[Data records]
BEGIN

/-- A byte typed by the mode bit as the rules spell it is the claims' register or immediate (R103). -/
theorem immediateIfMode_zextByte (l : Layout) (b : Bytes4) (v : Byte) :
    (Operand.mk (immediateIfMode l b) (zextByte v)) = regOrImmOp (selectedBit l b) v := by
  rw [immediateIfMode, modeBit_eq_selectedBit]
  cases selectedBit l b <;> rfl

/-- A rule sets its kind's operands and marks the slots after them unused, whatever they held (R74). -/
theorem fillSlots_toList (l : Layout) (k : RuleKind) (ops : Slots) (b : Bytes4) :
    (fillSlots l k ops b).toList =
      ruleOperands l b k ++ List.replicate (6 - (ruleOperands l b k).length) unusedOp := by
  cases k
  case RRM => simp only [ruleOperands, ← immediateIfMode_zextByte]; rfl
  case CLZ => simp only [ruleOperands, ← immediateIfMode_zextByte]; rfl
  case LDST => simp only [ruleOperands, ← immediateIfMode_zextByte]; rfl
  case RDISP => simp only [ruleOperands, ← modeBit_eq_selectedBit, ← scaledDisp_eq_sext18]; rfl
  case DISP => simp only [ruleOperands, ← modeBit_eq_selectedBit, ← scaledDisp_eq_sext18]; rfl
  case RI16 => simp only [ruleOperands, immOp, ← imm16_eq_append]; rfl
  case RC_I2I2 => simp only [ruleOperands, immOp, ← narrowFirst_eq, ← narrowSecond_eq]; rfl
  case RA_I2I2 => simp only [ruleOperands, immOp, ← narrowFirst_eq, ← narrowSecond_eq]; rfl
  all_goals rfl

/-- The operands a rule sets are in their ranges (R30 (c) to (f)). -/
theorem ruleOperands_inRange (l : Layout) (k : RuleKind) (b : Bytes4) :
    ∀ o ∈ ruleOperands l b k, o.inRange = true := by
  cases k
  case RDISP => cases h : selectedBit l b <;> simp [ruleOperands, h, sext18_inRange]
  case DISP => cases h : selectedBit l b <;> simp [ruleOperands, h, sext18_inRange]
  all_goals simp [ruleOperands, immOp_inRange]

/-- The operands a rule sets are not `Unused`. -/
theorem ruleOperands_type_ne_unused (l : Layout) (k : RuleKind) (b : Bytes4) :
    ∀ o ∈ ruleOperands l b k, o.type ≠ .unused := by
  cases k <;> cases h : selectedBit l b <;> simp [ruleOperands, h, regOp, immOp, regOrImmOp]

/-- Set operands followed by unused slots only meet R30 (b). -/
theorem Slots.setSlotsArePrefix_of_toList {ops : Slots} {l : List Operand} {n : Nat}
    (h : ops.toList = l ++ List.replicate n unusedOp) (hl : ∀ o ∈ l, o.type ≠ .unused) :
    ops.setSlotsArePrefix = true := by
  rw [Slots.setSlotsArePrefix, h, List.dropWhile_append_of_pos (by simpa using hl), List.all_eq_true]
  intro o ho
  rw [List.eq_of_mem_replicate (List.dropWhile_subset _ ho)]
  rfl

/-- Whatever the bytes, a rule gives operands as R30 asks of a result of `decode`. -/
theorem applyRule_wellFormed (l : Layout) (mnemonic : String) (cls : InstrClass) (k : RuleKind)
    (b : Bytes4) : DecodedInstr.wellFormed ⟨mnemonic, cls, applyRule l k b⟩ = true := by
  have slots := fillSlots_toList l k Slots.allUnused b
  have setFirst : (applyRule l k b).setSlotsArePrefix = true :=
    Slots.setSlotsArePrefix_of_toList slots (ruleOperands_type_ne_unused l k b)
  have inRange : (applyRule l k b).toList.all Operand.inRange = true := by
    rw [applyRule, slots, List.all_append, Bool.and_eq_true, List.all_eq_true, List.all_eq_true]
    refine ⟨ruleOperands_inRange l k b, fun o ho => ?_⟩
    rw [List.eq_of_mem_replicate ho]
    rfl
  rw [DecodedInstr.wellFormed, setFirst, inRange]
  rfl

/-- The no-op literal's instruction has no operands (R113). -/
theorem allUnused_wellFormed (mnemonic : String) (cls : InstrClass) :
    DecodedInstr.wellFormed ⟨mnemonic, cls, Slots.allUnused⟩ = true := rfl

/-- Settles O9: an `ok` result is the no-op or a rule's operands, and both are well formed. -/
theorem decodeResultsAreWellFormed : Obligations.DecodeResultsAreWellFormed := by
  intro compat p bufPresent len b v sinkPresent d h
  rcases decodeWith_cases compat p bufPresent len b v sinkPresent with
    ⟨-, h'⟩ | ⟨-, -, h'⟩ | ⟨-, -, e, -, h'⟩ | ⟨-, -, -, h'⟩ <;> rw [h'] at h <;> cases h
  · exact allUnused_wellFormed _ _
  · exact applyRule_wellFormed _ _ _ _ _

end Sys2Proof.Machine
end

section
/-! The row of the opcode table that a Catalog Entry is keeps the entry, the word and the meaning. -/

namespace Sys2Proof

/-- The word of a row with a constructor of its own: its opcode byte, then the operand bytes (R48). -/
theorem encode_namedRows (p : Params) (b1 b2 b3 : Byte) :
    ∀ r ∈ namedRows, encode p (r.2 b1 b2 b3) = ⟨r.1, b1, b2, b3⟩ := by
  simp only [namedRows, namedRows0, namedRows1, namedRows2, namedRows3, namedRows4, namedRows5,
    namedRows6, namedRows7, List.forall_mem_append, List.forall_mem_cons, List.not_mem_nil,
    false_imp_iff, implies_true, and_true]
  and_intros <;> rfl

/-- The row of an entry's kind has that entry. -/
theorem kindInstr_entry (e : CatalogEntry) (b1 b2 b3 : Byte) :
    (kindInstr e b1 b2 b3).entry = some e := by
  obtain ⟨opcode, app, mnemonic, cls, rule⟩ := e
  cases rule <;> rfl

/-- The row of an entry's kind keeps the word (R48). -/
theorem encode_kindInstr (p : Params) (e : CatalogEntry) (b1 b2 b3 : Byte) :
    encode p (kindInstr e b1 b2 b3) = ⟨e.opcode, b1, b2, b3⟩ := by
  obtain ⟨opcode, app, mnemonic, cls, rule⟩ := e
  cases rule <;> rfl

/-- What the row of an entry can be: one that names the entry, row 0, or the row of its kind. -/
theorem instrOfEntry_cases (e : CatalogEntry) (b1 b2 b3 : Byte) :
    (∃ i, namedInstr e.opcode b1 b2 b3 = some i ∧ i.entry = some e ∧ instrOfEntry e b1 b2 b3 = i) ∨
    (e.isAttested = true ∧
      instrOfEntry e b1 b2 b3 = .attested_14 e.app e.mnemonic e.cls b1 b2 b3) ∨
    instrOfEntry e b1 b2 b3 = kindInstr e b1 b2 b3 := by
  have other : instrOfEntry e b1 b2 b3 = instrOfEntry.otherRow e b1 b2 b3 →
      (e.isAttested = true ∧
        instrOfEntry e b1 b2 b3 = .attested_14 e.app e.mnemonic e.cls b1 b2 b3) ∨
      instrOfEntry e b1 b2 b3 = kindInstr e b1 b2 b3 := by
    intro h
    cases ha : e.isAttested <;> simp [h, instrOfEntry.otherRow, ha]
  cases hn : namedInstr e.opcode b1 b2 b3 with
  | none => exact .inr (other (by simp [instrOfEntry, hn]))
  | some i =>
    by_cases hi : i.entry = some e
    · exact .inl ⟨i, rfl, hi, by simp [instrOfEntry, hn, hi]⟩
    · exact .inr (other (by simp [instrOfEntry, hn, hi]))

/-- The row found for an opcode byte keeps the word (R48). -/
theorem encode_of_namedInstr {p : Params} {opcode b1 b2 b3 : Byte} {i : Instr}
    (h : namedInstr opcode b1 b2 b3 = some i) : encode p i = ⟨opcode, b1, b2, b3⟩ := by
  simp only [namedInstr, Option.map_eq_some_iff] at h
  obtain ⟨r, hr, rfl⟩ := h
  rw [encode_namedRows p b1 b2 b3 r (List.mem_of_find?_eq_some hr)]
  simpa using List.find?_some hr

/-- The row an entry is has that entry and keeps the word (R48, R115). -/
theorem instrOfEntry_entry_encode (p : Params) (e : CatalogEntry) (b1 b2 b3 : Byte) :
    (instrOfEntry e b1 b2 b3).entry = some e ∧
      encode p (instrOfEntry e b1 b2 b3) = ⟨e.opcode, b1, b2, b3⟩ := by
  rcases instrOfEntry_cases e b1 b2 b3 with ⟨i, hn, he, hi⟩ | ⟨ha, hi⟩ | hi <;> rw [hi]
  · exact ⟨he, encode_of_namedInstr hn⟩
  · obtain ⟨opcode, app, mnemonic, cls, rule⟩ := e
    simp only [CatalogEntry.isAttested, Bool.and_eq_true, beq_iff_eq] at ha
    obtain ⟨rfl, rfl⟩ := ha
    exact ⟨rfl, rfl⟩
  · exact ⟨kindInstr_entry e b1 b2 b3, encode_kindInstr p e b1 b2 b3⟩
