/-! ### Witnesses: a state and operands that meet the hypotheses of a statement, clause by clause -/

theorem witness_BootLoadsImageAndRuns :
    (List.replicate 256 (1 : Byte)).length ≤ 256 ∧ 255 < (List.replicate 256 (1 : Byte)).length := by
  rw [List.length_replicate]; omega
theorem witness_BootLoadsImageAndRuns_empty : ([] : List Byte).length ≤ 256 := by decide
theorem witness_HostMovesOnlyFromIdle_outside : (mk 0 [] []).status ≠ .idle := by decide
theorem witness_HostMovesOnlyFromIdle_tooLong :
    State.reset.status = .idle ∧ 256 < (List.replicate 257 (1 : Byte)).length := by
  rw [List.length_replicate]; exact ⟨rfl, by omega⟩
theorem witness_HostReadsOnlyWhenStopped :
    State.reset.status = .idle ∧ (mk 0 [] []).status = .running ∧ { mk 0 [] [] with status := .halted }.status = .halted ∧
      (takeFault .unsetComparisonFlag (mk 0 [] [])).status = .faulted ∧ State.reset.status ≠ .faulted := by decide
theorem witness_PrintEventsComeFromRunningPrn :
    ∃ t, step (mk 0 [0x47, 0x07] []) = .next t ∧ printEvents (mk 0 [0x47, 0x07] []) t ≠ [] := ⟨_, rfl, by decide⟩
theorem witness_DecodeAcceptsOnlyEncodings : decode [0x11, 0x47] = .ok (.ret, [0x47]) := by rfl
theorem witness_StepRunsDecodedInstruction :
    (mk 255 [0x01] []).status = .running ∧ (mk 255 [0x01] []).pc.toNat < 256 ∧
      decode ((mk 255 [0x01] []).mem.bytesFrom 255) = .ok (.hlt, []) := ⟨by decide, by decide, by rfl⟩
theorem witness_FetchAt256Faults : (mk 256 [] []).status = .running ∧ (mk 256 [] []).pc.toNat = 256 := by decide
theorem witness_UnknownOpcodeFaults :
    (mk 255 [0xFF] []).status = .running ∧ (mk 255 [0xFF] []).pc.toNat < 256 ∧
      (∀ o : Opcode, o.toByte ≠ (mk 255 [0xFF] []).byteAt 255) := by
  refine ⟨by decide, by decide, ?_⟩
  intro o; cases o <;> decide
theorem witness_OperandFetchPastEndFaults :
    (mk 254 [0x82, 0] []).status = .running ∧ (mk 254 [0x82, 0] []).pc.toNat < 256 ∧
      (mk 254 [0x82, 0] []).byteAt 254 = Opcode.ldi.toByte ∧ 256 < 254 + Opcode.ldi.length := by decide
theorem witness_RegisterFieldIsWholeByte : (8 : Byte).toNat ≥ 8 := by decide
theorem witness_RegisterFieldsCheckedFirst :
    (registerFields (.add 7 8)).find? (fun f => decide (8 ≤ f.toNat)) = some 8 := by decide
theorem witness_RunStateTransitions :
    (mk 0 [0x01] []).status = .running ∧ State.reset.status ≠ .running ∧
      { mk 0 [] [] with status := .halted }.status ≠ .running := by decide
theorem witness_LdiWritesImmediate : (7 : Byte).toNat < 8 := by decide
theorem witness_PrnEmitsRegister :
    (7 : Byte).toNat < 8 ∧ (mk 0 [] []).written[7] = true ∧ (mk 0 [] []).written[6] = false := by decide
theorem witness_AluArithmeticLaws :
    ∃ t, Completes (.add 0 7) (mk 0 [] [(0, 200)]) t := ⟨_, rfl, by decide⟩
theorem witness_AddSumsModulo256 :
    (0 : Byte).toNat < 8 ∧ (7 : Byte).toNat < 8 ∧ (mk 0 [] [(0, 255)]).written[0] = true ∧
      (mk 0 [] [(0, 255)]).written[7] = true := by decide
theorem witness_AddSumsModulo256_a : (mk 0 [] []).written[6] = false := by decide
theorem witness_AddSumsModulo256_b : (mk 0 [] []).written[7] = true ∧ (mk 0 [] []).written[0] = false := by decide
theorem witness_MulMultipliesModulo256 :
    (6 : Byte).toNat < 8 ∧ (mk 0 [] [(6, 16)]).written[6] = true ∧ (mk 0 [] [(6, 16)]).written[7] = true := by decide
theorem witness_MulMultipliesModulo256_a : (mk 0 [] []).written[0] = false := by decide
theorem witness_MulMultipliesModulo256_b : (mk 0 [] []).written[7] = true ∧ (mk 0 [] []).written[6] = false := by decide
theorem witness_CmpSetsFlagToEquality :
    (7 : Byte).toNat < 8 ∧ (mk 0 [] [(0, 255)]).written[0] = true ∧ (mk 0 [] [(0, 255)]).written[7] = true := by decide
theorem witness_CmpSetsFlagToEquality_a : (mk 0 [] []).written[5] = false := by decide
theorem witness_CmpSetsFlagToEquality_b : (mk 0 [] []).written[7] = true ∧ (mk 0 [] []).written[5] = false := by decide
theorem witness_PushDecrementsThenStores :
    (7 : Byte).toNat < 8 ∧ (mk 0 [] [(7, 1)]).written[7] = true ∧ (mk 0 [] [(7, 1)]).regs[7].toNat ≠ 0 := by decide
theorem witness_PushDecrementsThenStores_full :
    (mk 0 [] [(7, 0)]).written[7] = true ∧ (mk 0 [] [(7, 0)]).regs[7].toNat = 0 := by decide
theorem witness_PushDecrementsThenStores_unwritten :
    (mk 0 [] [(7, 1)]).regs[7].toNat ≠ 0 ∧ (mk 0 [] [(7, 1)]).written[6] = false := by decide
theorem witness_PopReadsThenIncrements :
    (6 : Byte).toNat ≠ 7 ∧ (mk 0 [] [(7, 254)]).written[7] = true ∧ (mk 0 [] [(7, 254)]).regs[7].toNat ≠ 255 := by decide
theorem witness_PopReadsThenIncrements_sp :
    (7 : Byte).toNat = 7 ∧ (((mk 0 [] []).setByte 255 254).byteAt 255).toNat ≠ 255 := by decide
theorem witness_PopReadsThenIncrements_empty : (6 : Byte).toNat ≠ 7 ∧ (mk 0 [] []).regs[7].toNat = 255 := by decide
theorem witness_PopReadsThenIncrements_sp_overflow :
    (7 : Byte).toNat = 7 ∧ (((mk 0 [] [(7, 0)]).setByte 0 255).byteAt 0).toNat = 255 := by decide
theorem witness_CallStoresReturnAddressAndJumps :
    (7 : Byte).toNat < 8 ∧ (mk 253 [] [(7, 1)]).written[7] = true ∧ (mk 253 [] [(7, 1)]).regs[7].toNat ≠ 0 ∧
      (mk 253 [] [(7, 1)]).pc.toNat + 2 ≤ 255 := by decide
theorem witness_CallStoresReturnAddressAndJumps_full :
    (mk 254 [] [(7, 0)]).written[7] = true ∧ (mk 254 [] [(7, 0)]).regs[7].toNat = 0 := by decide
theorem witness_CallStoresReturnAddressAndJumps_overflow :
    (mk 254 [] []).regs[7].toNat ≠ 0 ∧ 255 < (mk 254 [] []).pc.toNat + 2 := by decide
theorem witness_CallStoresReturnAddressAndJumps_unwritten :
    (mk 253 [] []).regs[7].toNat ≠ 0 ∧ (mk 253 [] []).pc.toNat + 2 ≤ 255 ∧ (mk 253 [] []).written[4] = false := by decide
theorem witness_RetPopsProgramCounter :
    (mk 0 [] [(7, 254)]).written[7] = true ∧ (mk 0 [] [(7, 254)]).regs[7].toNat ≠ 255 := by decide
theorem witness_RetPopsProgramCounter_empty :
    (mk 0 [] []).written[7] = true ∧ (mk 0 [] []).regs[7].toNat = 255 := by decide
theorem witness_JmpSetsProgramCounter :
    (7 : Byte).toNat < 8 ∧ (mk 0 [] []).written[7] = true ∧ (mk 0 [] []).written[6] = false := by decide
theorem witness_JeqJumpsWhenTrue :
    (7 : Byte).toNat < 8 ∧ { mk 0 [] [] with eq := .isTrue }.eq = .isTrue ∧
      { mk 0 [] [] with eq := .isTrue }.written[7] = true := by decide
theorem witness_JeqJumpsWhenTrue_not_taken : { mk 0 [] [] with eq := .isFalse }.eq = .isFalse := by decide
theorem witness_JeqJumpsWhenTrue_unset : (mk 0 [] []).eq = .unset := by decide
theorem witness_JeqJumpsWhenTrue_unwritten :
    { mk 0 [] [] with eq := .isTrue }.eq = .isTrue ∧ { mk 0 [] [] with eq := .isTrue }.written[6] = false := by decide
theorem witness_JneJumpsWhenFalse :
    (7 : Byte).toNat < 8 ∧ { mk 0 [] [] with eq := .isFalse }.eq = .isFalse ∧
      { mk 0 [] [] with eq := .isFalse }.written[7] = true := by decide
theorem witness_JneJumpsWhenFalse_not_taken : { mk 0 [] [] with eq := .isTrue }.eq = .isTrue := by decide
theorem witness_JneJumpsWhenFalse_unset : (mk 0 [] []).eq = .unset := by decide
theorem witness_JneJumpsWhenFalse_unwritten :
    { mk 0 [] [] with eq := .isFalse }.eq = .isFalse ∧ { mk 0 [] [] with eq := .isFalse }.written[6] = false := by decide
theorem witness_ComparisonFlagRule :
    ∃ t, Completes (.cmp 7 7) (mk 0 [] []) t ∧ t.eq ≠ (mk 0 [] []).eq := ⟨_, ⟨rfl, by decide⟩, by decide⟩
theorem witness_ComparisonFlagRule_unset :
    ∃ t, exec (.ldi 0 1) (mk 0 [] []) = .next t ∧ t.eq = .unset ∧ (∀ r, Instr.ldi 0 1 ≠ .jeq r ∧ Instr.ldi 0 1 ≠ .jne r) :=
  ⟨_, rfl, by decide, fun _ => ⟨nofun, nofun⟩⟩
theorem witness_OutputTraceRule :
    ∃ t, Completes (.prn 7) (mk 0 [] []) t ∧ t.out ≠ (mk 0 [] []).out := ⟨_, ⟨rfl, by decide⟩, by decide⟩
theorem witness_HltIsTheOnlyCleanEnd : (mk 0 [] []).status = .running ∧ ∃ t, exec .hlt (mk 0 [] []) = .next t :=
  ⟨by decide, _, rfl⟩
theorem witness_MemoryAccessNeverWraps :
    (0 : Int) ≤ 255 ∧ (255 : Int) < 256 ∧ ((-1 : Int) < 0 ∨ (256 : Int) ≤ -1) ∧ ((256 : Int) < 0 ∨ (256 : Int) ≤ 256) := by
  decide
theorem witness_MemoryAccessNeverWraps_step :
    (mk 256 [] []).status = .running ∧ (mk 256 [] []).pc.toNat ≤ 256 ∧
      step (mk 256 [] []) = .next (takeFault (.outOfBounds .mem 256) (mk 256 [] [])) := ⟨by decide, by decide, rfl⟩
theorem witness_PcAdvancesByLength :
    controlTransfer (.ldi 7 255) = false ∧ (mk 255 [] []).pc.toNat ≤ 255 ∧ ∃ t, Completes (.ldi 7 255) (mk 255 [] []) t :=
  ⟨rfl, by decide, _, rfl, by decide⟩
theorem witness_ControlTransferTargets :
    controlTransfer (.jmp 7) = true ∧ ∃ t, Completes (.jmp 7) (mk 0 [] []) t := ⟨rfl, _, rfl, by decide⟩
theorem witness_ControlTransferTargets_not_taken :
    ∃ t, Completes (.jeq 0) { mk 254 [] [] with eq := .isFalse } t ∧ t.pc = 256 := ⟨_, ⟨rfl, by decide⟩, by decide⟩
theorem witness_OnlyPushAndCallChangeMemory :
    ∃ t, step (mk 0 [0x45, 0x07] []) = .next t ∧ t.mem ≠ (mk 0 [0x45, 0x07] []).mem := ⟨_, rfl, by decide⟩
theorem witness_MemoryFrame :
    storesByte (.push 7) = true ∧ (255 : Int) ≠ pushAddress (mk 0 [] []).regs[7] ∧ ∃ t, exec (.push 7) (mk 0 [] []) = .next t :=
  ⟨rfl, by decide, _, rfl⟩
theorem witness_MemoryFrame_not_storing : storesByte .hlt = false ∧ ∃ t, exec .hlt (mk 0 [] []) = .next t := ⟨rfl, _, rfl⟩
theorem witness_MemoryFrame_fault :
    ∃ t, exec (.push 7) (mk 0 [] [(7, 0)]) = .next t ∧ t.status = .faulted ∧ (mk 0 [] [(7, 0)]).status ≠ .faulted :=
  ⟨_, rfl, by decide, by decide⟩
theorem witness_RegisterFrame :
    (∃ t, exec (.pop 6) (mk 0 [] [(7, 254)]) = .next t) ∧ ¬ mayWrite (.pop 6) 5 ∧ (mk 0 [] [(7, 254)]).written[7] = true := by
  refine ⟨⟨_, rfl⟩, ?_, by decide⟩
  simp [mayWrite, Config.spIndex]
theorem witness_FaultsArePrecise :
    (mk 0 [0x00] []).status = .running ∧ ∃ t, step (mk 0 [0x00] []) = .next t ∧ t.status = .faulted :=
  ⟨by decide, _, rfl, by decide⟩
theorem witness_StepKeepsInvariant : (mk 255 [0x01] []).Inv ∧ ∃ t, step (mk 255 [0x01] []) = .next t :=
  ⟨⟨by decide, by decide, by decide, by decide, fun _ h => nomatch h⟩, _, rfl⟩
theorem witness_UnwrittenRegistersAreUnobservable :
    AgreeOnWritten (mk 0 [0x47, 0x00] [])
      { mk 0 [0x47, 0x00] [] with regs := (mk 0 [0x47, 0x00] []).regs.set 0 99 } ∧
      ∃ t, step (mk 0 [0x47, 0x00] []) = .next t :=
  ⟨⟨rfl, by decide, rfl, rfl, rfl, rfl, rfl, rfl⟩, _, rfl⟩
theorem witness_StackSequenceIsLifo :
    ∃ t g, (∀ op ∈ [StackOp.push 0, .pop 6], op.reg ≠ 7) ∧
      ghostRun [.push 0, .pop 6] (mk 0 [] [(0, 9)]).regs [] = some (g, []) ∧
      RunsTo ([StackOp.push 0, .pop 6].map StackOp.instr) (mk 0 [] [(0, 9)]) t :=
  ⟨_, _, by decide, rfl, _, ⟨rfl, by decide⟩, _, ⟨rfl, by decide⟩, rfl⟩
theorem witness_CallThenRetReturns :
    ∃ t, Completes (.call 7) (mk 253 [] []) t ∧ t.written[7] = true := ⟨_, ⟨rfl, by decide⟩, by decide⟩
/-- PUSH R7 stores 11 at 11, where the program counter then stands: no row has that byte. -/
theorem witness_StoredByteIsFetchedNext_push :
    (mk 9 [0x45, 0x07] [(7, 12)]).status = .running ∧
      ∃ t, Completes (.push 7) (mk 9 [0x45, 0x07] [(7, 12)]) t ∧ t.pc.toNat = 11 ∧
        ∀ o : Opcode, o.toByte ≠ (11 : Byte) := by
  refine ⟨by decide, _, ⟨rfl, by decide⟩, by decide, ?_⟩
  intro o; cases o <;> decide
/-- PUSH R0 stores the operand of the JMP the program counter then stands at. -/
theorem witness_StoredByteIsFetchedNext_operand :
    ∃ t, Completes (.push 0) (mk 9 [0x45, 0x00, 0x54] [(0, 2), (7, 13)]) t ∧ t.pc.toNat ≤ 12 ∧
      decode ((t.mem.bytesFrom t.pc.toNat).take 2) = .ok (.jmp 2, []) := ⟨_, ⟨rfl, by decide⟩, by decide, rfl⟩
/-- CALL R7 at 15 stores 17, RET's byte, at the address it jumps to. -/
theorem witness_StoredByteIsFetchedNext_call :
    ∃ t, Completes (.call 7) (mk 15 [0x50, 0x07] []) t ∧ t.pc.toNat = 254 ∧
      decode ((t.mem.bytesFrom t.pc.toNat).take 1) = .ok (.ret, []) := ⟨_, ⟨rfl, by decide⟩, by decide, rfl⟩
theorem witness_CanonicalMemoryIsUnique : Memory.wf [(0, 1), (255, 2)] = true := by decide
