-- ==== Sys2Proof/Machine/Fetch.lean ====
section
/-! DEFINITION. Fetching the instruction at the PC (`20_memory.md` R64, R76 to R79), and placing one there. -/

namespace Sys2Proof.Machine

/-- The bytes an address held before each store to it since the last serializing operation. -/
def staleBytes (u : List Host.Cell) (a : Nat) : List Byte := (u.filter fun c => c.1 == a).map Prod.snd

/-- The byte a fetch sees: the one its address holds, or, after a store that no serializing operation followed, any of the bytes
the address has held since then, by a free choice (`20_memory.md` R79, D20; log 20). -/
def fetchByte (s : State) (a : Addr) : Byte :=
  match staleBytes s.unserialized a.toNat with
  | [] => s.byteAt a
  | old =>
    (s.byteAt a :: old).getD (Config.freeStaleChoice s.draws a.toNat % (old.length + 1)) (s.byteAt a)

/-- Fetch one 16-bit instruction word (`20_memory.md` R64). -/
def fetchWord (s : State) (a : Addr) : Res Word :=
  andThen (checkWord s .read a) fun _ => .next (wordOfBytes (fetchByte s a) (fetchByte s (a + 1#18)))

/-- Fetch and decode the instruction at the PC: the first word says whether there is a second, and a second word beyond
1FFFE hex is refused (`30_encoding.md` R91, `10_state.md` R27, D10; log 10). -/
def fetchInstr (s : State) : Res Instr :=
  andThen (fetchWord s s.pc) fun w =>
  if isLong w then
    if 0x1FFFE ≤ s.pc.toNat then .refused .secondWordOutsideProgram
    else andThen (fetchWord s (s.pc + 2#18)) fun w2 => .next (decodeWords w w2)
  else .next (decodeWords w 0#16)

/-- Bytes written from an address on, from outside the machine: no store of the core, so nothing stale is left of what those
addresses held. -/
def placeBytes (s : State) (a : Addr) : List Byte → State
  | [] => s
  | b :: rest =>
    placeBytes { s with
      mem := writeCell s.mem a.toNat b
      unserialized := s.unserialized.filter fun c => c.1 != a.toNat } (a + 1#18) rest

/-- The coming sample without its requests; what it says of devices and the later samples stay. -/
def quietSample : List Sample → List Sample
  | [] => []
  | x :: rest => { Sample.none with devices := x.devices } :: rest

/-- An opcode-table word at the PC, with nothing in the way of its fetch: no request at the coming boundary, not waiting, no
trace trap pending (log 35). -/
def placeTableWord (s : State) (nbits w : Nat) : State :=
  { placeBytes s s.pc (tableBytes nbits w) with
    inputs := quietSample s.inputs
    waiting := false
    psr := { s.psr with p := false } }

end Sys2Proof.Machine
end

END

◆ **Your objective**: Check each line of the data above for the word "Layout" and say how many lines have it. Give the number alone.

◆ **Exercise output**: 5